Jimmy Lai is looking West after selling Taiwan media assets
With potential hefty gains from the disposal, Next Media boss is expected to bounce back
Publishing tycoon Jimmy Lai Chee-ying plans to take a two-week business trip to North America and Europe after agreeing to sell his newspaper, magazine and television holdings in Taiwan for NT$17.5 billion (HK$4.64 billion) in cash.
Next Media, in which Lai is chairman and controlling shareholder, said in a filing with the Hong Kong stock exchange yesterday that it reached an understanding about the sale on Monday with Taiwanese buyer Jeffrey Koo Jr, the eldest son of Chinatrust Financial Holding chairman Jeffrey Koo Len-song.
The company has applied to resume trading of its shares today after being suspended since Tuesday.
Lai's assistant, Mark Simon, said the Next Media boss had already scheduled that business trip prior to what turned out to be a spontaneous and emotional meeting with his staff in Taiwan.
That encounter, which was featured yesterday by the Hong Kong-based company's flagship Apple Daily newspaper, was also highlighted by Lai's declaration that he would not come back.

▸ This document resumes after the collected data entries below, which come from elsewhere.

/-- Meets the latent errors of entries in turn; a poisoned one ends the walk (R306, R307). -/
def State.meetEntries (s : State) : List Nat → State
  | [] => s
  | p :: ps =>
    let s1 := s.meet (blocksOf p 8)
    if (s1.poisoned p 8).isSome then s1 else s1.meetEntries ps

/-- A walk is a read of device memory: it meets the errors of the entries it reads. -/
def State.meetWalk (s : State) (root : Word) (va : Nat) : State := s.meetEntries (s.walkEntries root va)

/-! ### Accesses -/

/-- Why an access fails: ADDRESS_FAULT with the detail of R19, MEMORY_UNCORRECTABLE at a block, a tray peer whose
pair is in dead-letter (R249), memory beyond a failed in-package link (R11), or a write that waits for a proof to release a frame
(R327): the event that needs it has not happened yet. -/
inductive MemErr where
  | addr (detail : Nat)
  | bad (block : Nat)
  | identity
  | link (l : Nat)
  | wait
  deriving DecidableEq, Repr

/-- R213: the status of a failed access. -/
def MemErr.status : MemErr → Nat
  | .addr _ => 0x21
  | .bad _ => 0x31
  | .identity => 0x42
  | .link _ => 0x60
  | .wait => 0x21

/-- R19: detail with bit 63 set for a virtual address. -/
def virtDetail (va : Nat) : Nat := va % 2 ^ 48 + 2 ^ 63

/-- Notes that an event needs blocks of a peer's window it does not have (R22). -/
def State.want (s : State) (m : Nat) (ps : List (Nat × Nat)) : State :=
  s.setChannel m { s.channel m with wanted := (s.channel m).wanted ++ ps }

/-- Reads `n` bytes at a module-local address: errors are met, poison fails the read (R307). A peer's window is read by READ_REQ:
until every block has come the read only notes what it wants, and `State.afterPeers` puts its event off. -/
def State.readAt (s : State) (z : Zone) (a n : Nat) : State × Except MemErr (List Byte) :=
  match z with
  | .tray m =>
    if s.pairDead m then (s, .error .identity)
    else
      let ps := windowPieces (trayOffset a) n
      let got := ps.map (s.windowData m ((s.actor.map (·.1)).getD 0))
      let missing := (ps.zip got).filterMap (fun x => if x.2.isNone then some x.1 else none)
      (if missing.isEmpty then s else s.want m missing,
       .ok (padTo n (((got.map (fun d => d.getD [])).flatten).drop (a % 64))))
  | .setup => (s, .error (.addr a))
  | _ =>
    let s1 := s.meet (blocksOf a n)
    match s1.poisoned a n with
    | some b => (s1, .error (.bad b))
    | none => (s1, .ok (s1.mem.ram.read a n))

/-- R75: the two bytes of each accumulator window that hold no slot. -/
def noSlot (a : Nat) : Bool :=
  a == 0x20101FFFFFE || a == 0x20101FFFFFF || a == 0x20103FFFFFE || a == 0x20103FFFFFF

/-- Bytes as stored: those that hold no slot stay 0. -/
def keepSlots (a : Nat) : List Byte → List Byte
  | [] => []
  | b :: bs => (if noSlot a then 0 else b) :: keepSlots (a + 1) bs

/-- R307: whole blocks written lose their poison. -/
def State.clearPoison (s : State) (a n : Nat) : State :=
  { s with mem := { s.mem with poison := s.mem.poison.filter (fun p =>
      !(decide (a ≤ p.1 * 64) && decide (p.1 * 64 + 64 ≤ a + n)))
                               latent := s.mem.latent.filter (fun p =>
      !(decide (a ≤ p.1 * 64) && decide (p.1 * 64 + 64 ≤ a + n))) } }

/-- R85: a write that meets a chain's region while the chain is open leaves its final values undefined. -/
def Chain.touched (a n : Nat) (c : Chain) : Chain :=
  let on := fun die =>
    let lo := 0x20100000000 + die * 0x2000000 + c.accBase * 65536
    decide (a < lo + c.accSize * 65536) && decide (lo < a + n)
  { c with spoiled := c.spoiled || (n != 0 && (on 0 || on 1)) }

/-- R85: open chains after a write of `n` bytes at `a`. -/
def State.touchChains (s : State) (a n : Nat) : State :=
  { s with numerics := { s.numerics with chains := s.numerics.chains.map (Chain.touched a n) } }

/-- Writes device memory of this module. -/
def State.store (s : State) (a : Nat) (bs : List Byte) : State :=
  (({ s with mem := { s.mem with ram := s.mem.ram.write a (keepSlots a bs) } }).clearPoison a bs.length).touchChains
    a bs.length

/-- Writes bytes at a module-local address. A window of a peer is written by WRITE frames of whole blocks (R245);
bytes of a block that the access does not cover are those the peer holds (log 26). -/
def State.writeAt (s : State) (z : Zone) (a : Nat) (bs : List Byte) : State × Except MemErr Unit :=
  match z with
  | .tray m =>
    if s.pairDead m then (s, .error .identity)
    else
      let g := s.draw
      let lead := a % 64
      let tail := (64 - (lead + bs.length) % 64) % 64
      let pad := fun i n => (List.range n).map (fun k => Config.freeBits 8 g.1 (i + k))
      let whole := pad (a - lead) lead ++ bs ++ pad (a + bs.length) tail
      (g.2.yeWrites m (trayOffset (a - lead)) (s.actor.map (·.1)) (whole.length / 4096 + 1) whole, .ok ())
  | .setup => (s, .error (.addr a))
  | _ => (s.store a bs, .ok ())

/-- Access rights of a caller to a zone. -/
abbrev Allow := Zone → Bool

/-- Everything an op descriptor may name (R21, R26). -/
def allowOps : Allow
  | .setup => false
  | _ => true

/-- R187, R224, R248: populated HBM, local stores, accumulator memories, collective buffers. -/
def allowOwn : Allow
  | .setup => false
  | .tray _ => false
  | _ => true

/-- R38: local store on either die. -/
def allowLocal : Allow
  | .local_ _ => true
  | _ => false

/-- R339: HBM. -/
def allowHbm : Allow
  | .hbm => true
  | _ => false

/-- Dies that hold `n` bytes at a module-local address; HBM alternates between the dies by 2 MiB units (R23). -/
def zoneDies (z : Zone) (a n : Nat) : List Nat :=
  match z with
  | .local_ d => [d]
  | .acc d => [d]
  | .hbm => if a / 0x200000 = (a + n - 1) / 0x200000 then [a / 0x200000 % 2] else [0, 1]
  | _ => []

/-- R11: the first failed link that an access from X would need: link 1 reaches C0, link 2 C1. -/
def State.linkFailed (s : State) (z : Zone) (a n : Nat) : Option Nat :=
  s.life.failedLinks.find? (fun l => (zoneDies z a n).any (fun d => l == d + 1))

/-- R19: a physical range a caller may use, as zone and module-local address, or its first faulting address. Once a link has failed
no op runs, and every access comes from X (R11, log 75). -/
def State.check (s : State) (allow : Allow) (a n : Nat) : Except MemErr (Zone × Nat) :=
  match s.place a n with
  | .error f => .error (.addr (if (s.zoneAt a).any (fun z => !allow z) then a else f))
  | .ok (z, l) =>
    if !allow z then .error (.addr a)
    else match s.linkFailed z l n with
      | some k => .error (.link k)
      | none => .ok (z, l)

/-- Reads `n` bytes at a physical address. -/
def State.readPhys (s : State) (allow : Allow) (a n : Nat) : State × Except MemErr (List Byte) :=
  if n = 0 then (s, .ok [])
  else
    match s.check allow a n with
    | .error e => (s, .error e)
    | .ok (z, l) => s.readAt z l n

/-- Writes bytes at a physical address, unless R328 refuses. -/
def State.writePhys (s : State) (allow : Allow) (a : Nat) (bs : List Byte) : State × Except MemErr Unit :=
  if bs.isEmpty then (s, .ok ())
  else
    match s.check allow a bs.length with
    | .error e => (s, .error e)
    | .ok (z, l) =>
      if z = .hbm && s.refusesWrite l bs.length then (s, .error (.addr a))
      else s.writeAt z l bs

/-- R28: the cached leaf for a page under a root, or a walk whose leaf is then cached. Walks meet memory errors of
the entries they read. -/
def State.translate (s : State) (root : Word) (va : Nat) (wr : Bool) : State × Except MemErr Nat :=
  let key := (root.toNat, va / 0x10000)
  match s.mem.tlb.find? (fun e => e.1 == key) with
  | some e =>
    let w := e.2.toNat
    if wr && !bit w 0 then (s, .error (.addr (virtDetail va)))
    else (s, .ok (w / 0x10000 * 0x10000 + va % 0x10000))
  | none =>
    let s0 := s.meetWalk root va
    match s0.walk root va with
    | .fault => (s0, .error (.addr (virtDetail va)))
    | .bad b => (s0, .error (.bad b))
    | .leaf _ base size w =>
      let page := base + va % size / 0x10000 * 0x10000
      let e : (Nat × Nat) × Word := (key, BitVec.ofNat 64 (page + bitOf w))
      let s1 := { s0 with mem := { s0.mem with tlb := e :: s0.mem.tlb } }
      if wr && !w then (s1, .error (.addr (virtDetail va)))
      else (s1, .ok (page + va % 0x10000))

/-- Bytes of an access that lie in the page of `va`. -/
def inPage (va n : Nat) : Nat := min n (0x10000 - va % 0x10000)

/-- R19: an address that fails its check is reported as the virtual address that names it. -/
def virtError (va pa : Nat) : MemErr → MemErr
  | .addr f => .addr (virtDetail (va + (f - pa)))
  | e => e

/-- The caller's rights to `n` bytes of one page, and R328's refusal of a write that a leaf takes into the module's own
tray window. Faults name the virtual address. -/
def State.checkPage (s : State) (allow : Allow) (va pa n : Nat) (wr : Bool) : Except MemErr (Zone × Nat) :=
  if wr && (s.ownWindow pa).any (fun o => s.refusesWrite o n) then .error (.addr (virtDetail va))
  else (s.check allow pa n).mapError (virtError va pa)

/-- Physical address of `n` bytes of one page, checked. -/
def State.resolve (s : State) (root : Word) (allow : Allow) (va n : Nat) (wr : Bool) :
    State × Except MemErr (Zone × Nat) :=
  if 2 ^ 48 ≤ va then (s, .error (.addr (virtDetail va)))
  else
    match s.translate root va wr with
    | (s1, .error e) => (s1, .error e)
    | (s1, .ok pa) => (s1, s1.checkPage allow va pa n wr)
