/-! ### Plain writes -/

/-- The RINGS block's plain registers (R229). -/
def State.writeRings (s : State) (o : Nat) (a : RegAccess) : State :=
  let v := accessValue a (s.ringsReg o)
  let h := s.host
  match o with
  | 0x00 =>
    if h.pageEnable && bit v 0 then s
    else { s with host := { h with pageEnable := bit v 0, pageAddr := BitVec.ofNat 64 (at_ (bits v 63 12) 12) } }
  | 0x08 =>
    let p := bits v 16 0
    if p < 250 ∨ 100000 < p then s else { s with host := { h with pollNs := p } }
  | 0x18 =>
    let k := bits v 4 0
    if h.eqEnable || decide (k < 6) || decide (16 < k) then s else { s with host := { h with eqLog2 := k } }
  | 0x28 => { s with host := { h with bar2Base := BitVec.ofNat 64 (at_ (bits v 47 30) 30) } }
  | _ =>
    if 0x1000 ≤ o ∧ o < 0x2000 then
      let n := (o - 0x1000) / 0x40
      let r := s.ring n
      let c := s.cq n
      match o % 0x40 with
      | 0x00 =>
        if r.enable || !r.cmds.isEmpty then s
        else s.setRing n { r with base := BitVec.ofNat 64 (at_ (bits v 63 12) 12) }
      | 0x18 => if c.enable then s else s.setCq n { c with base := BitVec.ofNat 64 (at_ (bits v 63 12) 12) }
      | _ => s
    else s

/-- R61, R317. -/
def State.writePlate (s : State) (o : Nat) (a : RegAccess) : State :=
  let v := accessValue a (s.plateReg o)
  match o with
  | 0x00 =>
    let m := bits v 1 0
    if m = 0 then s else { s with plate := { s.plate with checkDefault := BitVec.ofNat 2 m } }
  | 0x08 => { s with plate := { s.plate with duet := bit v 0 } }
  | 0x30 =>
    let m := bits v 15 8
    let h := bits v 23 16
    if m < 10 ∨ 60 < m ∨ h < 1 ∨ 24 < h then s
    else { s with plate := { s.plate with scrubSram := bit v 0, scrubHbm := bit v 1, sramMin := m, hbmHours := h } }
  | _ => s

/-- R130. -/
def State.writeNumerics (s : State) (o : Nat) (a : RegAccess) : State :=
  let v := accessValue a (s.numericsReg o)
  match o with
  | 0x10 =>
    let l := bits v 6 0
    if l < 1 ∨ 64 < l then s
    else { s with numerics := { s.numerics with histLen := l, marginExp := bits v 11 8 } }
  | 0x18 =>
    let f := bits v 4 0
    if f < 1 ∨ 24 < f then s else { s with numerics := { s.numerics with flushLog2 := f } }
  | 0x20 => { s with numerics := { s.numerics with runLength := bits v 15 0 } }
  | _ => s

/-- R261, R263: an address register takes an aligned address in populated HBM. -/
def State.tableAt (s : State) (v align : Nat) : Bool := bits v 47 0 % align == 0 && s.inHbm (bits v 47 0) align

/-- R261, R263. -/
def State.writeNet (s : State) (o : Nat) (a : RegAccess) : State :=
  let v := accessValue a (s.netReg o)
  match o with
  | 0x08 => if s.tableAt v 64 then { s with net := { s.net with topoBase := BitVec.ofNat 64 (bits v 47 0) } } else s
  | 0x18 =>
    let t := bits v 31 0
    if t < 1000 ∨ 60000000 < t then s else { s with net := { s.net with collTimeout := t } }
  | 0x50 => if s.tableAt v 64 then { s with net := { s.net with rdmaTargets := BitVec.ofNat 64 (bits v 47 0) } } else s
  | 0x70 => if s.tableAt v 65536 then { s with net := { s.net with qpBaseReg := BitVec.ofNat 64 (bits v 47 0) } } else s
  | _ => s

/-- Frames of a pool (R327). -/
def poolFrames (base pages : Nat) : List Nat := (List.range pages).map (fun i => base + i * 0x10000)

/-- R347: a new pool is wholly free. -/
def State.newPool (s : State) (base pages : Nat) : State :=
  { s with proof := { s.proof with poolBase := BitVec.ofNat 64 base, poolPages := pages
                                   free := poolFrames base pages, low := pages, lowTold := false } }

def State.writeProof (s : State) (o : Nat) (a : RegAccess) : State :=
  let v := accessValue a (s.proofReg o)
  match o with
  | 0x00 => { s with proof := { s.proof with depth := bits v 1 0, group := bits v 12 8 } }
  | 0x08 => { s with proof := { s.proof with keptBase := BitVec.ofNat 64 (bits v 47 0), keptWritten := true, keptDirty := true } }
  | 0x10 => if s.proof.steps.isEmpty then s.newPool (at_ (bits v 47 16) 16) s.proof.poolPages else s
  | 0x18 => if s.proof.steps.isEmpty then s.newPool s.proof.poolBase.toNat (bits v 31 0) else s
  | 0x20 =>
    let p := bits v 6 0
    if p < 1 ∨ 50 < p then s else { s with proof := { s.proof with mirrorCap := p } }
  | 0x28 => { s with proof := { s.proof with nextSlot := bits v 0 0 } }
  | _ => s

/-- R368. -/
def State.writePower (s : State) (o : Nat) (a : RegAccess) : State :=
  let v := accessValue a (s.powerReg o)
  match o with
  | 0x18 =>
    let t := bits v 15 0
    let g := bits v 31 16
    if t < 1 ∨ 1000 < t ∨ g < 10 ∨ 1000 < g then s
    else { s with power := { s.power with timeoutMs := t, ageUs := g } }
  | _ => s

/-- R379: MBOX_ARG, and MBOX_CMD with an unknown OP, once operations are accepted (R404). -/
def State.writeMailbox (s : State) (o : Nat) (a : RegAccess) : State :=
  let v := accessValue a 0
  if o = 0 ∧ s.isReady ∧ !([1, 2, 3, 4, 5, 6].contains (bits v 7 0)) then
    { s with fw := { s.fw with mboxResult := 2, mboxTag := BitVec.ofNat 16 (v / 2 ^ 16), mboxDetail := 0 } }
  else
  match arrayIndex o 0x08 8 4 with
  | some i =>
    { s with fw := { s.fw with mboxArgs := s.fw.mboxArgs.set 0 i (BitVec.ofNat 64 (accessValue a (s.fw.mboxArgs.get 0 i).toNat)) } }
  | none => s

/-- The table and PBA of MSI-X; unmasking an entry sends its pending message (R186). -/
def State.writeMsix (s : State) (o : Nat) (a : RegAccess) : State :=
  if o < 0x800 then
    let n := o / 16
    let e := s.host.msix.get MsixEntry.reset n
    let v := accessValue a (s.msixReg o)
    let e1 : MsixEntry := if o % 16 = 0 then { e with addr := BitVec.ofNat 64 v }
      else { e with data := BitVec.ofNat 32 v, mask := bit v 32 }
    ({ s with host := { s.host with msix := s.host.msix.set MsixEntry.reset n e1 } }).sendPending [n]
  else s

/-- R370, R371: an offset that no block of BAR0 takes and that holds a resource of Gyton's domain; the manual gives none of them an
offset (log 78). -/
def gytonOwned (off : Nat) : Bool :=
  decide (16 ≤ off / 0x10000) && off / 0x10000 != 0xF0 && Config.gytonRegister off

/-- R371, R396: FIREWALL: requester, and the address refused, or 0. -/
def State.firewallEvent (s : State) (requester addr : Nat) : State :=
  s.raise 9 7 s.currentStep 0 requester (leBytes 8 addr)

/-- REGISTER_WRITE: an aligned write of 4 or 8 bytes to a register without a command of its own (R185, R229). Before
READY only the MAILBOX block and the MSI-X table take writes (R404). A write that reaches for Gyton's domain is discarded and told
(R371). -/
def registerWrite (off : Nat) (a : RegAccess) (s : State) : State :=
  let block := off / 0x10000
  let o := off % 0x10000
  if off % 8 ≠ 0 then s
  else if s.fw.firewall && gytonOwned off then s.firewallEvent 10 off
  else if block = 8 then s.writeMailbox o a
  else if block = 0xF0 then s.writeMsix o a
  else if !s.isReady then s
  else
    match block with
    | 1 => s.writeRings o a
    | 2 => if o = 0 then
        let v := accessValue a s.mem.ptRoot.toNat
        { s with mem := { s.mem with ptRoot := BitVec.ofNat 64 (bits v 0 0 + at_ (bits v 47 17) 17) } }
      else s
    | 3 => s.writePlate o a
    | 4 => s.writeNumerics o a
    | 5 => s.writeNet o a
    | 6 => s.writeProof o a
    | 7 => s.writePower o a
    | 0x0A => if o = 0x420 then { s with life := { s.life with extended := bit (accessValue a (bitOf s.life.extended)) 0 } } else s
    | _ => s

/-- The module has power and its management core runs: phases in which BAR0 or the management path answers. -/
def State.powered (s : State) : Bool :=
  match s.life.phase with
  | .off => false
  | .inReset => false
  | .stopped _ => false
  | _ => true

def execRegisterWrite (off : Nat) (a : RegAccess) (s : State) : Out :=
  done s (s.onlyIf s.powered (registerWrite off a))

/-! ### Registers with one simple effect -/

/-- JOB_SEED_WRITE (R96): only an 8-byte write takes effect. -/
def jobSeedWrite (a : RegAccess) (s : State) : State :=
  match a with
  | .wide v => { s with numerics := { s.numerics with seed := v, seedValid := true } }
  | _ => s

/-- PT_INVALIDATE (R28). Writing 0 has no effect. -/
def ptInvalidate (a : RegAccess) (s : State) : State :=
  if bit (accessValue a 0) 0 then { s with mem := { s.mem with invBusy := true } } else s

/-- PT_INVALIDATE_DONE: every cached translation is discarded. -/
def ptInvalidateDone (s : State) : State :=
  if s.mem.invBusy then { s with mem := { s.mem with invBusy := false, tlb := [] } } else s

def execJobSeedWrite (a : RegAccess) (s : State) : Out := whenReady s (jobSeedWrite a)
def execPtInvalidate (a : RegAccess) (s : State) : Out := whenReady s (ptInvalidate a)
def execPtInvalidateDone (s : State) : Out := whenReady s ptInvalidateDone

end Sys2Proof.Machine
end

Qualifying what Lai meant, Simon said: "He won't be back in the Taiwan media industry."
"Don't worry about Jimmy Lai," Simon said. "He'll come up with something soon."
He added that Lai still had Next Media Animation, various properties and other investments in Taiwan.
Simon also pointed out that there were many groups that wanted to acquire Next Media's publishing and television assets in Taiwan, but Koo had put the best deal on the table.
Koo, who was reportedly backed in his bid by Formosa Plastics Group president Wang Wen-yuan and a Singapore private-equity fund, agreed to buy the newspaper and magazine assets for a combined NT$16 billion and Next TV for NT$1.5 billion.
Apple Daily reported that the parties concerned would sign definite agreements and other documents on November 17. This date was confirmed in the filing of Next Media yesterday.
Next Media's agreement with Koo includes a three-year undertaking by Lai not own or control a firm that engages in the print media and TV broadcast business in Taiwan.
Koo has paid NT$1.75 billion, representing 10 per cent of the total consideration, as a refundable deposit for the transaction.
Eddy Fong, the chairman of the Securities and Futures Commission, declined to comment on disclosure issues by an individual company.
He said that in general, the regulator looked into any alleged disclosure problems to make sure all investors receive the information in a timely manner.
A law comes into effect in January that says listed companies may face a maximum fine of HK$8 million if they failed to disclose their deals in a timely manner.